Il giudice del lavoro palermitano supporta la propria decisione con diversi riferimenti:

– la Legge 62/2000 ha riconosciuto il sistema nazionale di istruzione come costituito dalle scuole statali e da quelle private, le quali corrispondono agli ordinamenti generali dell’istruzione, in particolare per quanto riguarda l’abilitazione a rilasciare titoli di studio aventi valore legale;

– l’articolo 2, comma 2, del Dl 255/2001 dispone che i servizi statali e paritari siano valutati nella stessa misura;

– l’articolo 1-bis del Dl 250/2005 ha stabilito che la frequenza nelle scuole paritarie costituisce assolvimento del diritto-dovere all’istruzione e alla formazione;

– gli articoli 360, comma 6, e 485 del Dlgs 297/1994 riconoscono il servizio pre-ruolo nelle scuole “pareggiate” e “parificate” agli effetti della carriera.

PARITA’

Non ci possono dunque essere discriminazioni tra scuole allorquando vi sia identità di titolo di studio, durata degli anni scolastici, orari e programmi.

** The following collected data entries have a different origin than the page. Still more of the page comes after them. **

/-- A new engine operation of the slot now issuing, with nothing moved yet. -/
def mkOp (s : State) (kind : OpK) (boxes : List Box) (par : List Nat) : Op where
  kind := kind
  core := s.me
  task := (s.core s.me).task.getD 0
  ctx := (s.core s.me).ctx
  word := s.iss.word
  pc := s.pcNow
  slot := s.slot
  sup := (s.core s.me).sup
  issue := s.cycle
  tick := 0
  start := 0
  tend := 0
  fin := 0
  st := .waiting
  boxes := boxes
  par := par
  rtn := []
  rm := 0
  enb := fmtEnb (s.sr s.me srFMT)
  seq := 0
  key0 := s.sr s.me srRBKEY0
  key1 := s.sr s.me (srRBKEY0 + 1)
  total := 0
  next := 0
  acc := []
  phase := 0
  sent := 0
  got := []
  outs := []
  ovl := []
  sendAt := 0
  grans := []
  wrote := 0
  busy := none
  gather := []
  redo := false
  flags := 0
  flt := none
  bad := none
  skip := 0
  repl := []
  refused := []
  reqs := 0
  rtab := 0
  frozen := []
  ptroot := 0

/-- Far writes of a core still on their way. -/
def farWrites (s : State) (n : Nat) : List Nat :=
  (s.reqs.filter (fun e => e.2.core == n && e.2.op.isNone && e.2.kind == 1)).map (·.1)

/-- PUB: a publication that starts when the core's earlier far writes have been performed (step 1 of R224) and no fence
before it holds a write (R212).
It marks its task as escaped (R375). -/
def pubAct (a : Src) : Act := fun s =>
  let waits := farWrites s s.me
  escapeU (s.core s.me).task ++
  let go := waits.isEmpty && !forkBlocked s s.me
  [.newOp { mkOp s .pub [] [wbits (s.srcX a) 0 6] with acc := waits, phase := if go then 0 else 9 }] ++
  (if go then [postU (s.cycle + 1) 2 (.engineOpStart s.nid)] else [])

/-! ### Instructions -/

/-- LD (R226, R228). -/
def execLd (d : Nat) (nb : Bool) (k c : Nat) (s : State) : Host.Outcome State Fault Refusal :=
  done (checked (accLegal k c false) (hitsCheck k false (oneHit c)) (ldAct d nb k c)) s
/-- ST (R226, R228). -/
def execSt (v k c : Nat) (s : State) : Host.Outcome State Fault Refusal :=
  done (checked (accLegal k c false) (hitsCheck k true (oneHit c)) (stAct v k c)) s
/-- VLD (R226). -/
def execVld (d : Nat) (nb : Bool) (k c w : Nat) (s : State) : Host.Outcome State Fault Refusal :=
  done (checked (accLegal k c true) (hitsCheck k false (fun s b => laneHits s b c w))
    (vldAct 4 d nb k w (fun s b => laneHits s b c w))) s
/-- VST (R226). -/
def execVst (v k c w : Nat) (s : State) : Host.Outcome State Fault Refusal :=
  done (checked (accLegal k c true) (hitsCheck k true (fun s b => laneHits s b c w))
    (vstAct v k w (fun s b => laneHits s b c w))) s
/-- VLDX (R227). -/
def execVldx (d : Nat) (nb : Bool) (k : Nat) (i : Src) (w : Nat) (s : State) : Host.Outcome State Fault Refusal :=
  done (checked (idxLegal k w) (hitsCheck k false (fun s b => idxHits s b i w))
    (vldAct 6 d nb k w (fun s b => idxHits s b i w))) s
/-- VSTX (R227). -/
def execVstx (v k : Nat) (i : Src) (w : Nat) (s : State) : Host.Outcome State Fault Refusal :=
  done (checked (idxLegal k w) (hitsCheck k true (fun s b => idxHits s b i w))
    (vstAct v k w (fun s b => idxHits s b i w))) s
/-- LDT (R230). -/
def execLdt (d : Nat) (nb : Bool) (k c : Nat) (s : State) : Host.Outcome State Fault Refusal :=
  done (checked (accLegal k c false) (andThen (hitsCheck k false (oneHit c)) (tagCheck k (oneHit c)))
    (ldAct d nb k c)) s
/-- VLDT (R230). -/
def execVldt (d : Nat) (nb : Bool) (k c w : Nat) (s : State) : Host.Outcome State Fault Refusal :=
  done (checked (accLegal k c true) (andThen (hitsCheck k false (fun s b => laneHits s b c w))
    (tagCheck k (fun s b => laneHits s b c w))) (vldAct 4 d nb k w (fun s b => laneHits s b c w))) s
/-- VLDZ (R231). -/
def execVldz (d : Nat) (nb : Bool) (k c w : Nat) (s : State) : Host.Outcome State Fault Refusal :=
  done (checked (vldzLegal k c) (vldzFault k c) (vldzAct d nb k c w)) s
/-- BOXSUB (R339, R340). -/
def execBoxsub (mm d p k c : Nat) (s : State) : Host.Outcome State Fault Refusal :=
  done (checked (boxsubLegal mm p k c) (boxsubFault k c) (boxsubAct mm d p k c)) s
/-- BOXINF (R342): a register that holds no box returns 0. -/
def execBoxinf (d : Nat) (nb : Bool) (k sel : Nat) (s : State) : Host.Outcome State Fault Refusal :=
  done (guarded (fun s => reasonIf s [(!boxinfSel sel, 2)]) (fun s =>
    emitX 2 d nb (match s.b s.me k with
      | some b => boxInf b sel
      | none => 0) s)) s
/-- BOXMOV (R343). -/
def execBoxmov (d k : Nat) (s : State) : Host.Outcome State Fault Refusal :=
  done (fun s => emitBox d (if k == 16 then none else s.b s.me k) s) s
/-- FENCE (R232). -/
def execFence (scope m : Nat) (s : State) : Host.Outcome State Fault Refusal := done (fenceAct scope m) s
/-- PUB (R233). -/
def execPub (a : Src) (s : State) : Host.Outcome State Fault Refusal := done (guarded (pubFault a) (pubAct a)) s

end Sys2Proof.Machine
end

Questo porta alla censura del comportamento serbato dal Miur nella valutazione del servizio ai fini della mobilità e della progressione di carriera, con conseguente illegittimità delle disposizioni del Ccni sulla mobilità personale della scuola per l’a.s. 2016/2017 dell’8 aprile 2016 nella parte in cui esclude il servizio prestato nelle paritarie ai fini della ricostruzione di carriera.

Il Ministero è stato per questo condannato ad attribuire al ricorrente il punteggio derivante dal servizio pre-ruolo svolto presso le scuole paritarie e per l’effetto trasferirlo presso l’ambito territoriale di nuova spettanza, ma anche a computare il medesimo servizio ai fini della ricostruzione della carriera e per l’effetto attribuire la classe stipendiale corrispondente.